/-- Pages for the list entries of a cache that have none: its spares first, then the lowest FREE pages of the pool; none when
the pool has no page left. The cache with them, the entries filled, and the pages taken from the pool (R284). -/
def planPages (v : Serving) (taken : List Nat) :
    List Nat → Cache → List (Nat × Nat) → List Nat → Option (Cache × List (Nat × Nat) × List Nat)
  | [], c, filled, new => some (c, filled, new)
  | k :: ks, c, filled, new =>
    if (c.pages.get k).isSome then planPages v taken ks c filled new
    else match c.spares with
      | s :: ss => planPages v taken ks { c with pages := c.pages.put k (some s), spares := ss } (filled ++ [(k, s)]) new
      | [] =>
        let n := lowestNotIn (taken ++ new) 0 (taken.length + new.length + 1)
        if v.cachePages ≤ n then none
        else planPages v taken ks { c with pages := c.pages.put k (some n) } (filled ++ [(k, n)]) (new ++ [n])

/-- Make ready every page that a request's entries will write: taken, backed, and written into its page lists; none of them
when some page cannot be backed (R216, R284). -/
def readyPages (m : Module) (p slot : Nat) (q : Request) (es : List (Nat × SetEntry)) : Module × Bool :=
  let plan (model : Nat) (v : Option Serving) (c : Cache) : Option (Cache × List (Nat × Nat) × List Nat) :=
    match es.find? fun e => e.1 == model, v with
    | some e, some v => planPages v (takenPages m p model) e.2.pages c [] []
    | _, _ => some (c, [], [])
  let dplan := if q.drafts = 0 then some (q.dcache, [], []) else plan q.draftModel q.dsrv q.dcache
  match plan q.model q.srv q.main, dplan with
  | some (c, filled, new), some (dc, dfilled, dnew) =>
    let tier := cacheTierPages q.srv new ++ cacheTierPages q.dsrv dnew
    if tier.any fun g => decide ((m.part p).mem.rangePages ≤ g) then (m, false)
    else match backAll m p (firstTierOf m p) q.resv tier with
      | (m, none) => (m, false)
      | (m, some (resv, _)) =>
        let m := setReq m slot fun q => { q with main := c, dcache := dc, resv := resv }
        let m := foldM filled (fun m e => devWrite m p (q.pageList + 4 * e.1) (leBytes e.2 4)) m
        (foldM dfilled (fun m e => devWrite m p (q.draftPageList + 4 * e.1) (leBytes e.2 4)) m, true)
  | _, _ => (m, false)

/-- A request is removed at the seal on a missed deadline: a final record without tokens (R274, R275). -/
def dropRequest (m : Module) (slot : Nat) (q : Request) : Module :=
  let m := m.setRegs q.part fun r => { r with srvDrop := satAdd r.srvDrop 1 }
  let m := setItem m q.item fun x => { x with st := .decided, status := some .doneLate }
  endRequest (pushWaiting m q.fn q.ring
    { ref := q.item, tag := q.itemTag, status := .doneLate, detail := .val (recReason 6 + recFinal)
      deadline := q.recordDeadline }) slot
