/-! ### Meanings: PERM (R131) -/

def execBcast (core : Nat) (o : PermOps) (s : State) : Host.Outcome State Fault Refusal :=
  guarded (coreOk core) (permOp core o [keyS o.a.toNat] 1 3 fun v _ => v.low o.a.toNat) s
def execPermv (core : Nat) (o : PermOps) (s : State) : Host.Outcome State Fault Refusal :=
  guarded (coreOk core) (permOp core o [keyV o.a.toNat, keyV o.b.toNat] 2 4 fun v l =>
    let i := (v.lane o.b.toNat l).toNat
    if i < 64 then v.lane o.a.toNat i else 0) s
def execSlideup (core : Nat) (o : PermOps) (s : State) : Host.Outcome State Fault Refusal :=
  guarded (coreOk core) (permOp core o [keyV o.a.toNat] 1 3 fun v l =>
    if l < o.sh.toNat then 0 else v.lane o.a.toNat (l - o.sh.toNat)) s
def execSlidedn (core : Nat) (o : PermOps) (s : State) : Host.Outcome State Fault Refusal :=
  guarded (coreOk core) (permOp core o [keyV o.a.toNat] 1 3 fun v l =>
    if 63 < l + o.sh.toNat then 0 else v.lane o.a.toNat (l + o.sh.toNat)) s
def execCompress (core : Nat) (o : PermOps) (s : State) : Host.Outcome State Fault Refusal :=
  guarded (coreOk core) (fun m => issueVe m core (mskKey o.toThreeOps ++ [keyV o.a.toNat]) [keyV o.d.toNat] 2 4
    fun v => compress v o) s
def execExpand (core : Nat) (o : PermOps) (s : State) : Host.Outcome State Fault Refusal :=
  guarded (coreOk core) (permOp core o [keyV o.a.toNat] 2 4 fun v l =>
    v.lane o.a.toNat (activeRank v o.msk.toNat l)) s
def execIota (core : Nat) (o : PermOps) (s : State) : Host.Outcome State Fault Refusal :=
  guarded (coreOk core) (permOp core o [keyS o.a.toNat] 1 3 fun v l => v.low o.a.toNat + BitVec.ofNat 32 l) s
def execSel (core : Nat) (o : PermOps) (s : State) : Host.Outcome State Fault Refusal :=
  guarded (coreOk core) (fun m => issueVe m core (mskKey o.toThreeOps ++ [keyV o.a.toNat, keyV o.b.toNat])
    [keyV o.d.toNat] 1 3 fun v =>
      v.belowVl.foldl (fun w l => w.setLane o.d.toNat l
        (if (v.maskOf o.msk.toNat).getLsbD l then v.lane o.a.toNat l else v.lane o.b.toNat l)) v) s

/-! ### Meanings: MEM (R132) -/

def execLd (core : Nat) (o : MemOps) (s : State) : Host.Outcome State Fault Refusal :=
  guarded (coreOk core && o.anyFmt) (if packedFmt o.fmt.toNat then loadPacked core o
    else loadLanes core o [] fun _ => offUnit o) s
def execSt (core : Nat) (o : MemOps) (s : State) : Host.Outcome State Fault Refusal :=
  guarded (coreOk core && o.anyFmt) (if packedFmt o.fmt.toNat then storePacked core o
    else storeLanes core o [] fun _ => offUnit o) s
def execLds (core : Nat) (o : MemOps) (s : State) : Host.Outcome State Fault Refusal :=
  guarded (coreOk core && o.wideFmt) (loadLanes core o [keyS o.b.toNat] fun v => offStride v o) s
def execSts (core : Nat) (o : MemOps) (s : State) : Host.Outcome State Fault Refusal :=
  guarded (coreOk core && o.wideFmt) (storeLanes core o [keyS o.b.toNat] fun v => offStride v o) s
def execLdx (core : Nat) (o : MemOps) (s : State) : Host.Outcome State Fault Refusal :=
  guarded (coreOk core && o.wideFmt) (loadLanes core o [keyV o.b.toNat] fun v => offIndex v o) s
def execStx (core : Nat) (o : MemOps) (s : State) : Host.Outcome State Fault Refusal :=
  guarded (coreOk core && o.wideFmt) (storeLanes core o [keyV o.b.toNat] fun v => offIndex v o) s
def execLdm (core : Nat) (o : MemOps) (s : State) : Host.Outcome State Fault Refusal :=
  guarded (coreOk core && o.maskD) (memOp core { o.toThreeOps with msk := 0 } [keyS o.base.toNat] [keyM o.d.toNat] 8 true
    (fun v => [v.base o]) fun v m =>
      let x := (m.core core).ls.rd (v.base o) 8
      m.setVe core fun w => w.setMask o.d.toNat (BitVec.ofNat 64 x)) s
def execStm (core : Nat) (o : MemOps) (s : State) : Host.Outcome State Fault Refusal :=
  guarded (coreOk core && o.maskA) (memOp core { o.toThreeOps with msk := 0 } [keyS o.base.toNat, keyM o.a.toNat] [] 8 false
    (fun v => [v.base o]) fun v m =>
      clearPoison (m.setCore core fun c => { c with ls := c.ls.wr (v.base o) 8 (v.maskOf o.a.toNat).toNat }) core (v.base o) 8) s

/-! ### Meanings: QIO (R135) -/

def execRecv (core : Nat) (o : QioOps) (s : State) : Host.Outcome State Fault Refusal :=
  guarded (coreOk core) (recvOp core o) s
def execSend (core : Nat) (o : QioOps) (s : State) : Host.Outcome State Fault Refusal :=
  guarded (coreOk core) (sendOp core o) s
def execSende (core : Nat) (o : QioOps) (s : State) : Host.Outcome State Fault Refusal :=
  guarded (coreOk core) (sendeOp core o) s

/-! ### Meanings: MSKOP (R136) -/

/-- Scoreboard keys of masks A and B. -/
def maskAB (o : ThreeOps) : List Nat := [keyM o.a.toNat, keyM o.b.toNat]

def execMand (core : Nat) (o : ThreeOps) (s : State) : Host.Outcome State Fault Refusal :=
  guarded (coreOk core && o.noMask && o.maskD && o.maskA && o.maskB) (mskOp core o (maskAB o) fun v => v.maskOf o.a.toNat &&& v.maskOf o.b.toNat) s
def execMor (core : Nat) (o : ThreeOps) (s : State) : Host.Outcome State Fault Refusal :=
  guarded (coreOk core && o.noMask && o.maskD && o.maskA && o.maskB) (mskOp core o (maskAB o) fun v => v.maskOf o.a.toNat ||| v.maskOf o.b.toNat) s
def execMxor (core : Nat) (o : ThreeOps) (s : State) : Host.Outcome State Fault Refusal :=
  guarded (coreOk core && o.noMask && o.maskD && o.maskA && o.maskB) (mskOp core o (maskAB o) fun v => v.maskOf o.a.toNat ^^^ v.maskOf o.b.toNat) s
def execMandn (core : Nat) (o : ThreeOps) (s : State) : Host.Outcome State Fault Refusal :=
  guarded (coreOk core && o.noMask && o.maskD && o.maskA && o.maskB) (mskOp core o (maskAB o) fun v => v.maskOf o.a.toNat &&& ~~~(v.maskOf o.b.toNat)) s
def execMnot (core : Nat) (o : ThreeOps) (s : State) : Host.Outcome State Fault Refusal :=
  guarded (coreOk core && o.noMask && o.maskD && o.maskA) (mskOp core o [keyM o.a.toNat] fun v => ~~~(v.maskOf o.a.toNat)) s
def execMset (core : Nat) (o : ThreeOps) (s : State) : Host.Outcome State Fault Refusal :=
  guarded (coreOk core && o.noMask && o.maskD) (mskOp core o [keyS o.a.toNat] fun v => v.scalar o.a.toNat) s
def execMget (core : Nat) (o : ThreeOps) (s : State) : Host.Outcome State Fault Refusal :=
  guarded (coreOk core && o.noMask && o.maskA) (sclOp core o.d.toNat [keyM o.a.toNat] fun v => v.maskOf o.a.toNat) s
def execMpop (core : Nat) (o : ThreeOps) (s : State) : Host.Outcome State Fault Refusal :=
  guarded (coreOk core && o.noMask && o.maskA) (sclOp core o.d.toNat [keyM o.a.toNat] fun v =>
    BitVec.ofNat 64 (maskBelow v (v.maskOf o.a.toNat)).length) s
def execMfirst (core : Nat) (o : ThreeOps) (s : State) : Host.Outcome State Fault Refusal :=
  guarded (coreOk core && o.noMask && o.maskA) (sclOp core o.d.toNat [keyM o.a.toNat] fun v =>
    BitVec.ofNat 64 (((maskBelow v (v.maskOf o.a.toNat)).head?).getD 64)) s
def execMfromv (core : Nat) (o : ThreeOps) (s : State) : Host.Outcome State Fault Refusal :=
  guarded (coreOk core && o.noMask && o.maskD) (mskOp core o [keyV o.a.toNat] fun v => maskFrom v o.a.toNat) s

##########

Your task:
Run a filter over the data above and keep each line that contains the word "status".

Solution for this problem:
  let m := setItem m q.item fun x => { x with st := .decided, status := some .doneLate }
    { ref := q.item, tag := q.itemTag, status := .doneLate, detail := .val (recReason 6 + recFinal)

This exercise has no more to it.